Never again
“How can there be art after the Holocaust?” asked my mother, who survived Bergen-Belsen. Then she asked, “How can life be worth living if there is no art, if life becomes only about survival?” As a second generation survivor, or child of the Holocaust, these questions have shaped my trajectory as a person and an artist. My mother’s story was the oldest story I knew, and I tried to make sense of it, and to understand how dancing could be meaningful, until finally I was given the chance to tell her story. I often wondered how to make sense of my own career choice to be a dancer and an artist. How could I do something that mattered in a world that was so full of injustice. These are questions I have thought about and struggled with and worked with over the years. When I was a young dancer my mother and grandmother took me to see the Green Table, the seminal anti-war ballet. It was created by German choreographer Kurt Joos between the world wars; he subsequently was targeted by the Nazis and escaped from Germany to England. The GT was danced around the world and my mother and her mother had seen it in Europe and been deeply affected by it. They felt it was essential that I see it and they introduced me to it with great seriousness and reverence, and when I saw it as a young dancer studying ballet at the Joffrey, it became my North Star. I understood what I wanted to do with my art and my legacy.
It’s a heavy legacy to have, and I struggled with how something as “frivolous” as dance could possibly hold that weight in a world where what happened to my mother was possible. How can we, as Jewish artists, speak to the existential chasm that is our heritage, without seeming maudlin or worse, opportunistic?
When I was in my early 30’s I was given the opportunity to create a work of my choosing in the former Yugoslavia. I was invited to a multi-national, multi-ethnic, multi-faith theater in Serbia, where I was given resources that were unprecedented to me: access to a ballet company, a composer, a theater company and a full complement of accomplished designers.

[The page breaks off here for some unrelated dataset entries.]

/-- The open run of a class from its first instant under a list that comes into force; none where the gate does not close. -/
def newRun (l : GList) (c : Nat) : Option Nat :=
  let open? (e : Nat) : Bool := bit (geGates e) c
  if !l.enable || (spans l).all (fun e => open? e.1) then none else some (leadOpen open? (spans l))

/-- The open run of a class that starts at the present instant, in ns, followed across entries, the cycle boundary and a pending CT, where it
ends if the new list's first entry closes the gate (R223); none where the gate does not close. An extended cycle holds its last entry up to CT
(R221). -/
def openRun (s : State) (p c : Nat) : Option Nat :=
  let ns := (now s).toNs
  match (gates s p).pend with
  | none => listRun s p c ns
  | some n =>
    let upTo := match operList s p with
      | some l =>
        let e := oldEnd l n.ct n.ext
        if e ≤ ns ∧ (gates s p).pos + 1 < (spans l).length then n.ct else e
      | none => n.ct
    let run := if ns < upTo then listRun s p c ns else if gateOpen s p c then none else some 0
    match run with
    | some a => if ns + a < upTo then some a else (newRun n c).map (fun b => n.ct - ns + b)
    | none => (newRun n c).map (fun b => n.ct - ns + b)

/-- The longest run of n consecutive open entries, going round. -/
def longestRun (open? : Nat → Bool) (sp : List (Nat × Nat × Nat)) : Nat :=
  ((List.range sp.length).map (fun i => leadOpen open? (sp.drop i ++ sp.take i))).foldl max 0

/-- GATE_FIT of a port. -/
def gateFit (s : State) (p : Nat) : Bool := prm s (pid 8 5 5 0) p == 0

/-- A preemptable frame is in transmission on a port, or preempted. -/
def preemptsNow (s : State) (p : Nat) : Bool := (activeTx s p).any (fun t => !t.express)

/-- Preemption is active on a port (R66); where PREEMPT was set to OFF, until the preemptable frame of that moment has ended. -/
def preActive (s : State) (p : Nat) : Bool := decide (p < 28) && (port s p).preActive && !((port s p).preStop && !(preemptsNow s p))

/-- A class is preemptable on a port. -/
def preemptable (s : State) (p c : Nat) : Bool := preActive s p && decide (c < 7) && bit (prm s (pid 3 2 8 0) p) c

/-- The bytes of the first fragment of a preemptable frame (R67). -/
def fragBytes (s : State) (p : Nat) : Nat := 64 * (prm s (pid 3 2 9 0) p + 1)

/-- A number of egress frame bytes ends no later than 8 ns before the run closes (R223). -/
def fitsRun (s : State) (p bytes : Nat) (run : Option Nat) : Bool :=
  match run with
  | none => true
  | some ns => decide ((bytes + 20) * 8000 + 8 * portRate s p ≤ ns * portRate s p)

/-- The bytes of a copy that the fit test takes: of a preemptable one its first fragment (R224). -/
def fitPart (s : State) (p c bytes : Nat) : Nat := if preemptable s p c then min (fragBytes s p) bytes else bytes

/-- A copy longer than every open run of its class in the operating list (R223). -/
def neverFits (s : State) (p c bytes : Nat) : Bool :=
  match operList s p with
  | none => false
  | some l =>
    let sp := spans l
    let open? (e : Nat) : Bool := bit (geGates e) c
    gateFit s p && !(sp.all (fun e => open? e.1)) && decide (longestRun open? sp * portRate s p < (fitPart s p c bytes + 20) * 8000)
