-- ==== Sys2Proof/Machine/Hopper.lean ====
section
/-!
DEFINITION. The Hopper's commands and events (chapters 4 and 5): staging and committing rule versions, the forwarding
database, pinholes, key profiles, the Governor, and the passes of frames.
-/

namespace Sys2Proof.Machine

open Sys2Proof

/-! ### Staging (R142) -/

/-- The staged set of a partition. -/
def stagedOf (h : Hop) (p : Nat) : List Staged := h.staged.getD p []

/-- The staged change of a partition at an index of a kind. -/
def stagedAt (h : Hop) (p kind idx : Nat) : Option Staged := (stagedOf h p).find? (fun x => x.kind == kind && x.idx == idx)

/-- A staged set with the change at its index replaced. -/
def stagePut (p : Nat) (x : Staged) (h : Hop) : Hop :=
  { h with staged := modAt h.staged p [] (fun l => l.filter (fun y => !(y.kind == x.kind && y.idx == x.idx)) ++ [x]) }

/-- A staged set without the change at an index. -/
def stageDrop (p kind idx : Nat) (h : Hop) : Hop :=
  { h with staged := modAt h.staged p [] (fun l => l.filter (fun y => !(y.kind == kind && y.idx == idx))) }

/-- The name of an entry within its kind: its index, or FORM and KEY for a STATIC flow. -/
def itemName (i : VItem) : Nat := if i.kind = kFlow then flowName i.image else i.idx

/-- The entry of a kind and a name that is live in the current version. -/
def liveNamed (h : Hop) (kind name : Nat) : Option VItem :=
  h.items.find? (fun i => i.kind == kind && itemName i == name && i.liveIn (curVer h).seq)

/-- The entries that a table has in use: those of any version, and the staged additions of every partition. -/
def inUse (h : Hop) (kind : Nat) : Nat :=
  (h.items.filter (fun i => i.kind == kind)).length + ((h.staged.flatten).filter (fun x => x.kind == kind && !x.remove)).length

/-- The outcome of staging a WRITE or a REMOVE in a table of some size whose entries are named (R142). -/
def stageNamed (c : Cmd) (kind name size image : Nat) (s : State) : Verdict :=
  let own := stagedAt s.hop c.part kind name
  if c.subop = 0 then
    if own.any (fun x => !x.remove) ∨ inUse s.hop kind < size then
      .act true {} (modHop (stagePut c.part { kind, idx := name, image }))
    else .refuse stTableFull
  else if own.any (fun x => !x.remove) then .act true {} (modHop (stageDrop c.part kind name))
  else if (liveNamed s.hop kind name).isSome then .act true {} (modHop (stagePut c.part { kind, idx := name, remove := true }))
  else .refuse stNotFound

/-- The outcome of staging in a table with one entry per index (R142): a REMOVE stages the blank default. -/
def stageIndexed (c : Cmd) (kind idx image : Nat) : Verdict :=
  .act true {} (modHop (stagePut c.part { kind, idx, image := if c.subop = 0 then image else blankImage kind idx }))

/-- A stage command whose sub-operation is neither WRITE nor REMOVE, or a WRITE whose image is short. -/
def stageBad (c : Cmd) (len : Nat) : Bool := decide (1 < c.subop ∨ (c.subop = 0 ∧ c.params.length < len))

/-- RULE_STAGE (R134, R142). -/
def execRuleStage (c : Cmd) (s : State) : Host.Outcome State Fault Refusal :=
  ordinary s (runCmd 0x01 c (fun s =>
    let image := le c.params % 2 ^ 1334
    if stageBad c 168 ∨ 8192 ≤ c.object then .refuse stBadParam
    else if !(granted s c.part .rule c.object) then .refuse stNotGranted
    else if c.subop = 0 ∧ !(actionOk (ruleAction image)) then .refuse stBadParam
    else stageNamed c kRule c.object 8192 image s))

/-- EDIT_STAGE (R133, R142). -/
def execEditStage (c : Cmd) (s : State) : Host.Outcome State Fault Refusal :=
  ordinary s (runCmd 0x06 c (fun s =>
    let image := le c.params % 2 ^ 148
    if stageBad c 20 ∨ c.object < 128 ∨ 65536 ≤ c.object then .refuse stBadParam
    else if !(granted s c.part .edit c.object) then .refuse stNotGranted
    else if c.subop = 0 ∧ editOp image = 1 ∧ editTpid image = 0 then .refuse stBadParam
    else stageNamed c kEdit c.object 65408 image s))

/-- FID_STAGE (R126, R142): both FIDs concerned must be granted. -/
def execFidStage (c : Cmd) (s : State) : Host.Outcome State Fault Refusal :=
  ordinary s (runCmd 0x07 c (fun s =>
    let image := le c.params % 2 ^ 286
    let names := if c.subop = 0 then fidFid image else c.object
    if stageBad c 36 ∨ 4096 ≤ c.object then .refuse stBadParam
    else if !(granted s c.part .fid c.object && granted s c.part .fid names) then .refuse stNotGranted
    else stageIndexed c kFid c.object image))

/-- PORT_POLICY_STAGE (R123, R124): a port policy entry, or a zone pair whose action is the first parameter byte. -/
def execPortPolicyStage (c : Cmd) (s : State) : Host.Outcome State Fault Refusal :=
  ordinary s (runCmd 0x08 c (fun s =>
    if 0x10000 ≤ c.object then
      let image := leAt c.params 0 1
      if stageBad c 1 ∨ 0x10100 ≤ c.object ∨ (c.subop = 0 ∧ 2 < image) then .refuse stBadParam
      else stageIndexed c kZone (c.object - 0x10000) image
    else
      let image := le c.params % 2 ^ 60
      if stageBad c 8 ∨ 129 < c.object ∨ (c.subop = 0 ∧ 32768 < polLimit image) then .refuse stBadParam
      else if absentPort s.ident.ly9624 c.object then .refuse stNoResource
      else stageIndexed c kPolicy c.object image))

/-- The flow quota granted to a bound partition (Table 10.2). -/
def flowGrant (s : State) (p : Nat) : Nat := if bound s p then bits ((s.gate.held.getD p {}).word 0x18) 16 0 else 0

/-- The flow quota of a partition; partition 0 has what is not granted to another (R272). -/
def flowQuota (s : State) (p : Nat) : Nat :=
  if p = 0 then 65536 - ((List.range 8).filter (fun q => q != 0)).foldl (fun n q => n + flowGrant s q) 0 else flowGrant s p

/-- The STATIC entries of a partition live in the current version, plus its staged additions. -/
def flowsOf (h : Hop) (p : Nat) : Nat :=
  (h.items.filter (fun i => i.kind == kFlow && i.part == p && i.liveIn (curVer h).seq)).length +
    ((stagedOf h p).filter (fun x => x.kind == kFlow && !x.remove)).length

/-- Another partition owns the STATIC entry of a name, live in the current version or staged (R137). -/
def flowForeign (h : Hop) (p name : Nat) : Bool :=
  (liveNamed h kFlow name).any (fun i => i.part != p) ||
    (List.range 8).any (fun q => q != p && (stagedAt h q kFlow name).any (fun x => !x.remove))

/-- A legal STATIC flow image (Table 5.10): a form, words of zero beyond its length, KIND STATIC and a legal action. -/
def flowImageOk (image : Nat) (withAction : Bool) : Bool :=
  decide (flowImgForm image ≤ 2 ∧ flowImgKey image < 2 ^ (32 * formWords (flowImgForm image))) && !(bit image 322) &&
    (!withAction || actionOk (flowImgAction image))

/-- FLOW_STAGE (R137, R142): an entry is named by its FORM and KEY. -/
def execFlowStage (c : Cmd) (s : State) : Host.Outcome State Fault Refusal :=
  ordinary s (runCmd 0x04 c (fun s =>
    let image := le c.params % 2 ^ 471
    let name := flowName image
    let fresh := !((stagedAt s.hop c.part kFlow name).any (fun x => !x.remove))
    if 1 < c.subop ∨ c.params.length < 60 ∨ c.object ≠ 0 ∨ !(flowImageOk image (c.subop == 0)) then .refuse stBadParam
    else if flowForeign s.hop c.part name then .refuse stNotGranted
    else if c.subop = 0 then
      if fresh ∧ flowQuota s c.part < flowsOf s.hop c.part + 1 then .refuse stTableFull
      else .act true {} (modHop (stagePut c.part { kind := kFlow, idx := name, image }))
    else stageNamed c kFlow name 65536 image s))

/-- The field ids of Table 4.5. -/
def fieldId (n : Nat) : Bool := decide (n ≤ 0x2D)

/-- KEY_PROFILE_SET (R112, R113): 18 field ids; OBJECT is the profile. Table 10.11 gives it no sub-operation (assumption 88). -/
def execKeyProfileSet (c : Cmd) (s : State) : Host.Outcome State Fault Refusal :=
  ordinary s (runCmd 0x0A c (fun _ =>
    if c.params.length < 18 ∨ 16 ≤ c.object ∨ !((c.params.take 18).all (fun b => fieldId b.toNat)) then .refuse stBadParam
    else .act true {} (modHop (stagePut c.part { kind := kProfile, idx := c.object, image := le (c.params.take 18) }))))

/-- PROFILE_MAP_SET (R113): eight 4-bit profiles; OBJECT is the station. Table 10.11 gives it no sub-operation (assumption 88). -/
def execProfileMapSet (c : Cmd) (s : State) : Host.Outcome State Fault Refusal :=
  ordinary s (runCmd 0x0B c (fun _ =>
    if c.params.length < 4 ∨ 20 ≤ c.object then .refuse stBadParam
    else .act true {} (modHop (stagePut c.part { kind := kMap, idx := c.object, image := leAt c.params 0 4 }))))

/-- A value that is absent or lies on a range's steps. -/
def optIn (v : Option Nat) (lo hi step : Nat) : Bool := v.all (fun n => decide (lo ≤ n ∧ n ≤ hi ∧ n % step = 0))

/-- PARSE_SET (R107, R115, R145): HASH_SEED is staged, the others act at once. -/
def execParseSet (c : Cmd) (e : ParseSet) (s : State) : Host.Outcome State Fault Refusal :=
  ordinary s (runCmd 0x0C c (fun _ =>
    if !(optIn e.seed 0 (2 ^ 32 - 1) 1 && optIn e.fragAge 10 10000 10 && optIn e.holdMax 10 60000 1) then .refuse stBadParam
    else .act true {} (modHop (fun h =>
      let h := { h with fragAge := e.fragAge.getD h.fragAge, holdMax := e.holdMax.getD h.holdMax }
      match e.seed with
      | some v => stagePut c.part { kind := kSeed, idx := 0, image := v } h
      | none => h))))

After first meeting the theater directors in Subotica I was on the train back to Budapest, which was my family’s home before the war, I realized there was only one story I could tell in that part of the world. The story of my family’s experience, how they were deported from that home while their neighbors looked on. I had a deeply creative four months working with Macedonians, Serbs, Bosians, and Croatians on an evening-length choreodrama, or narrative ballet, I titled Sh’ma. “Why would anyone want to see that?” asked my brother, who knew our family story better than I. I responded by girding myself with history, poetry, novels and memoirs. But some things can be best expressed through what my mother called the language of emotion: dance. My grandparents came alive on that stage, and I stood in the wings feeling the relief of afterbirth.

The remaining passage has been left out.